Он проводит губкой по моей шее, затем по груди, отвечая:
— Да. Это к югу от Эдинбурга в Галашилсе.
— Как там? Как выглядит твой дом? — я продолжаю задавать вопросы, сидя с закрытыми глазами, наслаждаясь его голосом и прикосновениями.
— Особняк называется «Брауншвейнг Хилл». Он был построен в середине девятнадцатого века, дом выполнен в неоклассическом стиле викторианской эпохи, но он полностью отреставрирован пару лет назад.
— Но все-таки ты здесь.
— Да, знаю.
— Ты хоть раз там ночевал?
— Нет, я нанял кое-кого, чтобы присматривал за местом, но я там толком не останавливаюсь, — отвечает он мне.
— Так зачем тогда ты его купил?
— Потому что после того, как отец продал это место, чтобы перебраться на постоянное местожительство в Нью-Йорке, я почувствовал, что у меня больше нет связи с моей матерью, — когда он говорит это, я резко открываю глаза и смотрю на него.
— Она там похоронена?
— Да, — бормочет он.
— Так ты купил особняк, чтобы быть ближе к ней?

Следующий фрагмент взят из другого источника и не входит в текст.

-- ==== Sys2Proof/Tests/Slice0.lean ====
section
/-! SUPPORT. The model's own tests: for every statement with hypotheses a state and operands that meet them, clause by clause, and what
one command does on a small state. -/

namespace Sys2Proof.Tests

set_option Elab.async false
set_option maxRecDepth 100000

open Sys2Proof Sys2Proof.Machine

/-! ### Small states -/

/-- A device after Ready: links up, nothing configured. -/
def ready : State := { State.reset with boot := { Boot.reset with phase := .ready }, tocsin := ⟨[true, true], [0, 0], [], 0⟩ }

/-- A device whose reset is held, with RESET_N low. -/
def held : State := { State.reset with boot := { Boot.reset with phase := .held, resetN := false, kind := .warm } }

/-- A device in stage n of a start. -/
def inStage (n : Nat) : State := { State.reset with boot := { Boot.reset with phase := .stage n } }

/-- A device in Watch. -/
def watch : State := { ready with power := { Power.reset with device := ⟨4, none, false, false⟩ } }

/-- A start stage in which every unit passes. -/
def allPass : StageResult :=
  { samples := (List.range 1024).map (fun i => (i / 2) % 2 == 0), flashA := true, flashB := true, suspendA := false, suspendB := false,
    pll0 := true, pll1 := true,
    sramClusters := [], sramSlices := [], sramLocal := [], sramLine := [], sramSpares := List.replicate 6 0, sramRepairs := [], sramDies := [],
    lambdaErrors := [], localErrors := [], lasers := List.replicate 5 0, serdesErrors := [], hbmFails := [], engineFails := [], coreFails := [],
      adderFails := [],
    cipherFails := [], clusterFails := [] }

theorem test_reset_memory : Memory.wf State.reset = true := by decide +kernel

/-! ### The machine as a whole, starts and resets -/

theorem witness_StepWithNoCommandWaiting :
    let s : State := { ready with handed := [(none, .jtagIdcode)] }
    (s.pending = [] ∧ s.handed = [(none, .jtagIdcode)] ∧ ∃ t, exec .jtagIdcode { s with handed := [], resuming := none } = .next t) ∧
      ready.pending = [] ∧ ready.handed = [] := ⟨⟨rfl, rfl, _, rfl⟩, rfl, rfl⟩

theorem witness_StepKeepsOwnerFuses :
    ownerLegal held.owner = true ∧ ∃ t, step { held with pending := [.resetNRise] } = .next t := ⟨rfl, _, rfl⟩

theorem witness_StepKeepsMemoriesCanonical :
    Memory.wf { held with pending := [.resetNRise] } = true ∧ ∃ t, step { held with pending := [.resetNRise] } = .next t :=
  ⟨by decide +kernel, _, rfl⟩

theorem witness_StepKeepsTheBooks :
    booksInOrder { held with pending := [.resetNRise] } ∧ ∃ t, step { held with pending := [.resetNRise] } = .next t :=
  ⟨by decide +kernel, _, rfl⟩

theorem witness_OnlyOwnerBindFuses : (∃ t, exec .resetNRise held = .next t) ∧ ∀ r, Instr.resetNRise ≠ .ownerBind r :=
  ⟨⟨_, rfl⟩, fun _ h => nomatch h⟩

theorem witness_StartRunsItsStages :
    ((State.reset.boot.phase = .waiting ∨ State.reset.boot.phase = .held) ∧ State.reset.boot.resetN = true ∧ State.reset.boot.refclk = true) ∧
    ((inStage 1).boot.phase = .stage 1 ∧ healthOk allPass.samples = true) ∧ (inStage 12).boot.phase = .stage 12 := by decide +kernel

theorem witness_WarmResets :
    ready.isHeld = false ∧ ready.boot.refclk = true ∧ ({ ready with boot := { ready.boot with refclk := false } } : State).boot.refclk = false := by
  decide +kernel

theorem witness_ColdResets :
    ready.neverStarted = false ∧ ready.boot.pwrgood = true ∧ held.isHeld = true ∧ held.boot.resetN = false ∧ held.boot.kind = .warm ∧
      State.reset.neverStarted = true := by decide +kernel

theorem witness_HoldEndsAndKeepPower :
    held.isHeld = true ∧ held.boot.refclk = true ∧ held.boot.pwrgood = true ∧ held.boot.badRails = [] ∧
      ({ held with tocsin := { held.tocsin with links := [true, false] } } : State).tocsin.links = [true, false] := by decide +kernel

theorem witness_ThermNFollowsTheDies :
    (115 : Int) ≤ 115 ∧ ([109, 0, 0, 0, 0, 0] : List Int).length = 6 ∧ (∀ x ∈ ([109, 0, 0, 0, 0, 0] : List Int), x < 110) ∧
      ∃ x ∈ ([110] : List Int), 110 ≤ x := by decide

theorem witness_ThrottleChangesNoResult :
    ready.power.throttle = none ∧
      ({ ready with power := { ready.power with throttle := some true } } : State).power.throttle = some true := by decide +kernel

/-- A ready device whose POWER record allows A2. -/
def lowPower : State := { ready with conf := { Conf.empty with power := some ⟨2, false, 0, 70, []⟩ } }

/-- Its cluster 0 in a power state. -/
def cluster0 (power : Nat) (entering : Option Nat) (waking : Bool) : State :=
  lowPower.updCluster 0 (fun c => { c with power := power, entering := entering, waking := waking })

theorem witness_ClusterSleepsAndWakes :
    (lowPower.boot.phase = .ready ∧ lowPower.unitIdle (.cluster 0) = true ∧ lowPower.unitPower (.cluster 0) = .run ∧
      lowPower.powerLimits.1 = 2 ∧ lowPower.knownEvents (.cluster 0) = []) ∧
    (cluster0 0 (some 2) false).unitPower (.cluster 0) = ⟨0, some 2, false, false⟩ ∧
    (cluster0 2 none false).unitPower (.cluster 0) = ⟨1 + 1, none, false, false⟩ ∧
    (cluster0 2 none true).unitPower (.cluster 0) = ⟨2, none, true, false⟩ := by decide +kernel

/-- A LINE record of port 0. -/
def line0 : LineRec :=
  { port := 0, enabled := true, traceStops := false, site := 2, expected := zeros 64, transmitted := zeros 64, keySlot := 64, reserve := 1 }

theorem witness_WatchWakes :
    let s : State := { watch with conf := { Conf.empty with lines := [line0], power := some ⟨4, false, 0, 70, []⟩ } }
    s.power.device = ⟨4, none, false, false⟩ ∧ s.conf.lineOf (0 : LinePort) = some line0 ∧ line0.enabled = true ∧
    s.conf.power = some ⟨4, false, 0, 70, []⟩ ∧ (70 : Int) ≤ 70 ∧ ready.power.device.state ≠ 4 ∧
    (let t : State := { watch with power := { watch.power with device := ⟨4, none, true, false⟩ } }
     t.power.device.state = 4 ∧ t.power.device.waking = true) ∧
    ({ allPass with pll0 := false, pll1 := false } : StageResult).pll0 = false := by decide +kernel

/-! ### Descriptors -/

/-- A tenant partition's record: pair (0, 10), cluster 0, line port 0, slots 64 to 67, the last four sync objects, groups 0 to 3. -/
def tenantRec : PartRec :=
  { part := 1, isolated := false, haltOnNan := false, tenantPrograms := true, clusterMask := 1, lineMask := 1, weights := [1, 0, 0, 0],
    keyFirst := 64, keyCount := 4, syncFirst := 16380, syncCount := 4, groupFirst := 0, groupCount := 4, streamFirst := 16,
    streamCount := 16, cache := [1, 1], dma := [1, 0, 0, 0], progKeyHash := zeros 48, pairs := [(0, 10)] }

/-- A window of partition 1 with every right. -/
def win (index kind cluster base limit : Nat) : Window := ⟨1, index, kind, true, true, true, true, cluster, base, limit⟩

/-- Global address of an octet of a node. -/
def globalAt (site node off : Nat) : Nat := site * 2 ^ 56 + node * 2 ^ 40 + off

/-- The configuration of one tenant: port 0, windows over scratch of cluster 0, Basalt and node 5 of the local site. -/
def tenantConf : Conf :=
  { Conf.empty with
    parts := [tenantRec], ports := [⟨0, true, false, 0, 0, 64⟩], lines := [line0],
    windows := [win 0 1 0 (globalAt 1 5 0) (globalAt 1 5 65536), win 1 2 0 0 0x7E0000, win 2 3 0 0 65536] }

/-- The tenant, ACTIVE, with its pair in the map and the links of its port up. -/
def tenant : State :=
  { (({ ready with conf := tenantConf, sw := { Switch.reset with pools := List.replicate 24 ⟨256, 16, [], 0, [], 16⟩ } } : State).updPart 1
      (fun q => { q with state := .active, pairs := [(0, 10)], candPairs := [(0, 10)], candLines := [0] })).updPort 0
      (fun q => { q with inService := true, linkUp := true, granted := 64, peerGranted := 64 }) with nextDesc := 8 }

/-- The header of a descriptor frame of the tenant. -/
def hdr : DescHdr :=
  { port := 0, vlan := 10, cls := 0, src := 1, wantCompletion := true, fence := false, tag := 7, stream := 0, units := 1 }

/-- The tenant with one descriptor of its pair accepted. -/
def accepted1 (cmd : Instr) (op : Nat) : State :=
  { tenant with descs := [{ id := 3, part := 1, hdr := hdr, opcode := op, hold := .running, cmd := cmd, beforeStep := false }] }

/-- That descriptor waits on a sync object. -/
def waiting1 : State := { accepted1 (.soWaitGe hdr 16383 5 100) 0x20 with waits := [⟨3, 1, 16383, 5, 100⟩] }

theorem witness_SyncObjects :
    (startsAtOnce tenant hdr 1 ∧ descsFresh tenant ∧ tenant.syncCheck 1 16383 = none ∧ tenant.syncValue 16383 + 4294967295 ≤ 4294967295) ∧
    (startsAtOnce waiting1 hdr 1 ∧ descsFresh waiting1 ∧ waiting1.syncCheck 1 16383 = none ∧ waiting1.syncValue 16383 + 5 ≤ 4294967295 ∧
      (∃ w ∈ waiting1.waits, w.sync = 16383 ∧ w.target ≤ waiting1.syncValue 16383 + 5 ∧ (waiting1.desc w.desc).isSome = true)) ∧
    4294967295 < tenant.syncValue 16383 + 4294967296 ∧
    (waiting1.waits.find? (fun x => x.desc == 3) = some ⟨3, 1, 16383, 5, 100⟩ ∧ (waiting1.desc 3).isSome = true) := by decide +kernel

/-- The tenant in another state of its partition. -/
def tenantIn (st : PState) : State := tenant.updPart 1 (fun q => { q with state := st })

theorem witness_StatusOrder :
    (tenant.resuming = none ∧ tenant.ownerOf 1 10 none = none) ∧
    (tenant.resuming = none ∧ tenant.ownerOf hdr.port hdr.vlan hdr.owner = some 1 ∧ tenant.waitsFor hdr = [] ∧ (tenant.part 1).state = .active ∧
      tenant.syncCheck 1 16379 ≠ none ∧ tenant.syncCheck 1 16380 = none) ∧
    ((tenantIn .starting).ownerOf hdr.port hdr.vlan hdr.owner = some 1 ∧ (tenantIn .starting).waitsFor hdr = [] ∧
      ((tenantIn .starting).part 1).state = .starting) ∧
    ((tenantIn .halted).ownerOf hdr.port hdr.vlan hdr.owner = some 1 ∧ ((tenantIn .halted).part 1).state = .halted) ∧
    (let s : State := { tenant with descs := List.replicate 4096 ⟨3, 1, hdr, 0x20, .running, .soRead hdr 16380, false⟩ }
     s.ownerOf hdr.port hdr.vlan hdr.owner = some 1 ∧ s.waitsFor hdr = [] ∧ 4096 ≤ s.accepted 1) := by decide +kernel

theorem witness_SegmentFaultMovesNothing :
    let m : MemOp := ⟨.basalt, 0, 8, 65529⟩
    startsAtOnce tenant hdr 1 ∧ memFormBad tenant hdr m = false ∧ 1 ≤ m.length ∧ m.length ≤ 8192 ∧ (zeros 8).length = m.length ∧
      tenant.windowsWait 1 = false ∧ (m.space = .scratch → tenant.holdsCluster 1 m.cluster = true) ∧
      (m.space = .global → tenant.siteRemote (siteOf m.addr) = false) ∧ tenant.access 1 m.space m.cluster m.addr m.length .write = false ∧
      tenant.access 1 m.space m.cluster m.addr m.length .read = false := by decide +kernel

theorem witness_DeviceMemory :
    (memRuns tenant hdr ⟨.basalt, 0, 8, 65528⟩ 1 .write true ∧ matrixReads tenant ⟨.basalt, 0, 8, 65528⟩ = false) ∧
    (memRuns tenant hdr ⟨.scratch, 0, 8192, 0⟩ 1 .read false ∧ matrixWrites tenant ⟨.scratch, 0, 8192, 0⟩ = false) ∧
    (memRuns tenant hdr ⟨.scratch, 0, 4, 0x7DFFFC⟩ 1 .atomic true ∧ 0x7DFFFC % 4 = 0 ∧
      matrixReads tenant ⟨.scratch, 0, 4, 0x7DFFFC⟩ = false ∧ matrixWrites tenant ⟨.scratch, 0, 4, 0x7DFFFC⟩ = false) := by decide +kernel

theorem witness_NodeOperationsLeave :
    let m : MemOp := ⟨.global, 0, 8192, globalAt 1 5 57344⟩
    (memRuns tenant hdr m 1 .read false ∧ tenant.siteRemote (siteOf m.addr) = false ∧
      pickFlow 1 (nodeOf m.addr) (tenant.part 1).candPairs = some (0, 10)) ∧
    (let s := tenant.updPart 1 (fun q => { q with candPairs := [] })
     memRuns s hdr m 1 .read false ∧ s.siteRemote (siteOf m.addr) = false ∧ (s.part 1).candPairs = []) := by decide +kernel

/-- The tenant's descriptor 3, a get of 4 octets, waits for node operation 9. -/
def asked : State :=
  { accepted1 (.memGet hdr ⟨.global, 0, 4, globalAt 1 5 0⟩) 0x11 with nodeOps := [⟨9, 1, 0x11, 4, .desc 3⟩] }

theorem witness_NodeAnswers :
    (asked.ownerOf (0 : LocalPort) 10 none = some 1 ∧ asked.nodeOps.find? (fun y => y.part == 1 && y.tag == 9) = some ⟨9, 1, 0x11, 4, .desc 3⟩ ∧
      (asked.desc 3).map Desc.opcode = some 0x11 ∧ alwaysCompletes 0x11 = true ∧ (zeros 4).length = 4) ∧
    (∀ o ∈ asked.nodeOps, o.part = 1 → o.tag ≠ 8) ∧
    asked.nodeOps.find? (fun y => y.tag == 9) = some ⟨9, 1, 0x11, 4, .desc 3⟩ := by decide +kernel

theorem witness_FencesHold :
    let h : DescHdr := { hdr with fence := true }
    let s : State := asked
    (s.resuming = none ∧ s.ownerOf h.port h.vlan h.owner = some 1 ∧ hdr.fence = false ∧ h.fence = true ∧ (s.part 1).state = .active ∧
      s.accepted 1 < 4096 ∧ s.waitsFor h ≠ []) ∧
    (let t : State := { tenant with descs := [⟨4, 1, h, 0x20, .fence [3], .soRead h 16380, false⟩] }
     (t.desc 4).map Desc.hold = some (.fence [3]) ∧ ∀ k ∈ [3], t.desc k = none) := by decide +kernel

theorem witness_LinkCredit :
    (tenant.port (0 : LocalPort)).linkUp = true ∧ serialDiff 32 (2 ^ 31) (tenant.port (0 : LocalPort)).consumed ≤ 2 ^ 31 ∧
      2 ^ 31 < serialDiff 32 (2 ^ 31 + 1) (tenant.port (0 : LocalPort)).consumed ∧ (tenant.port (1 : LocalPort)).linkUp = false := by
  decide +kernel

theorem witness_LinksComeAndGo :
    let s := tenant.updPort 0 (fun q => { q with linkUp := false })
    s.portUp (0 : LocalPort) = true ∧ (s.port (0 : LocalPort)).linkUp = false ∧ s.conf.portOf (0 : LocalPort) = some ⟨0, true, false, 0, 0, 64⟩ ∧
      (∀ i ∈ s.sw.items, ∀ o ∈ i.outs, o.1 ≠ 0) := by decide +kernel

/-- A sync READ from the tenant's node, as it stands on the wire. -/
def readFrame : Octets :=
  ethBytes 0x02D000000000 1 (some (0, 10)) 0x88B5 (yuvBytes 1 0x20 1 7 0 (beBytes 2 16383 ++ [4] ++ zeros 13))

theorem witness_FramesReceived :
    (let x := zeros 64
     tenant.resuming = none ∧ (tenant.port (0 : LocalPort)).linkUp = true ∧ 64 ≤ x.length ∧ fcsOk x = false ∧ tenant.ctr (.rx 0 0) < 0xFFFFFFFE) ∧
    (let x := creditFrame 0 5
     64 ≤ x.length ∧ x.length ≤ 9216 ∧ fcsOk x = true ∧ (ethFrame x).tag = none ∧ (ethFrame x).etype = 0x88B5 ∧
       octetAt 1 (ethFrame x).body = 3) ∧
    (let x := readFrame
     (tenant.port (0 : LocalPort)).inRx = false ∧ tenant.partGone 1 = false ∧ 64 ≤ x.length ∧ x.length ≤ 9216 ∧ fcsOk x = true ∧
       (ethFrame x).tag = some (0, 10) ∧ (ethFrame x).etype = 0x88B5 ∧
       tenant.mapped (0 : LocalPort) 10 = some 1 ∧ ((tenant.conf.portOf (0 : LocalPort)).map PortRec.snare).getD 0 = 0 ∧
       octetAt 0 (ethFrame x).body = 1 ∧ octetAt 1 (ethFrame x).body = 1 ∧
       parseDescriptor { descHdr 0 10 (Fin.ofNat 8 0) (ethFrame x).src (ethFrame x).body with units := unitsOf x.length, owner := some 1 }
         (ethFrame x).body = some (.soRead { hdr with units := 1, owner := some 1 } 16383)) := by decide +kernel

/-! ### Steps, counters, peals -/

/-- The tenant waits at a STEP_END under descriptor 3. -/
def ending : State := (accepted1 (.stepEnd hdr 0) 0x40).updPart 1 (fun q => { q with stepEnd := some 3 })

theorem witness_Steps :
    (startsAtOnce tenant hdr (1 : PartId) ∧ tenant.stepReady 1 = true) ∧
    (ending.resuming = none ∧ ending.ownerOf hdr.port hdr.vlan hdr.owner = some 1 ∧ (ending.part 1).state = .active ∧ ending.waitsFor hdr = [] ∧
      ending.accepted 1 < 4096 ∧ (ending.part 1).stepEnd ≠ none ∧ 1 ≠ (tenant.part 1).step) ∧
    ((ending.part (1 : PartId)).stepEnd = some 3 ∧ (ending.part (1 : PartId)).inStep = false ∧ ending.stepReady (1 : PartId) = true ∧
      (ending.part (1 : PartId)).reload = none ∧ ending.mirrorOf (1 : PartId) = none ∧ (ending.desc 3).map Desc.opcode = some 0x40 ∧
      (∀ g ∈ ending.groups, g.part = 1 → g.staged = none) ∧ ∀ k ∈ ending.keys.slots, k.part = 1 → k.staged = none) := by decide +kernel

theorem witness_CountersAndHints :
    (startsAtOnce tenant hdr 1 ∧ descsFresh tenant ∧ tenant.counterCheck 1 1 1536 1024 = none) ∧
    (∀ k ∈ (tenant.setSize 1 1).toList, k < 1537 + 1024) ∧ tenant.setSize 1 0 = none ∧
    tenant.now < 0 * 1000000000 + 1 := by decide +kernel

Он кивает и смотрит на меня, затем целует меня в лоб и продолжает свой рассказ.
— Тебе там очень понравится. Шесть акров спокойствия и тишины, плюс ко всему этому потрясающий вид на реку Туид.
— Расскажи мне еще.
— Там огромный сад и красивая пещера, которая полностью построена из шлака.
— А там много цветов?
Он бросает губку в воду и оборачивает руки вокруг меня, кладет голову мне на плечо, вздыхая:
— Да, любимая. Там миллионы красных и лиловых цветов.
— Лиловых? — спрашиваю я, сразу мысленно возвращаясь к воспоминаниям о лиловых стенах в детской много лет назад.
— Ммм хмм.
— Я не люблю лиловый цвет, — тихо бормочу я.
— Тогда мы уберем лиловые цветы, — тут же говорит он.
Я хихикаю, и затем он спрашивает:
— Ты никогда не говорила мне, какие твои любимые цветы.
Я не спешу, даже хотя и знаю ответ, но одна мысль об этом сжимает мое горло. Но все же я произношу:
— Маргаритки. Я люблю розовые.
— Маргаритки? — удивленно спрашивает он. — Такой простой цветок. Я думал, какие-то шикарные.
— Почему это?
— Ты выглядишь как девушка, которой нравятся изящные вещицы, — просто отвечает он, отклоняясь назад и утягивая меня за собой.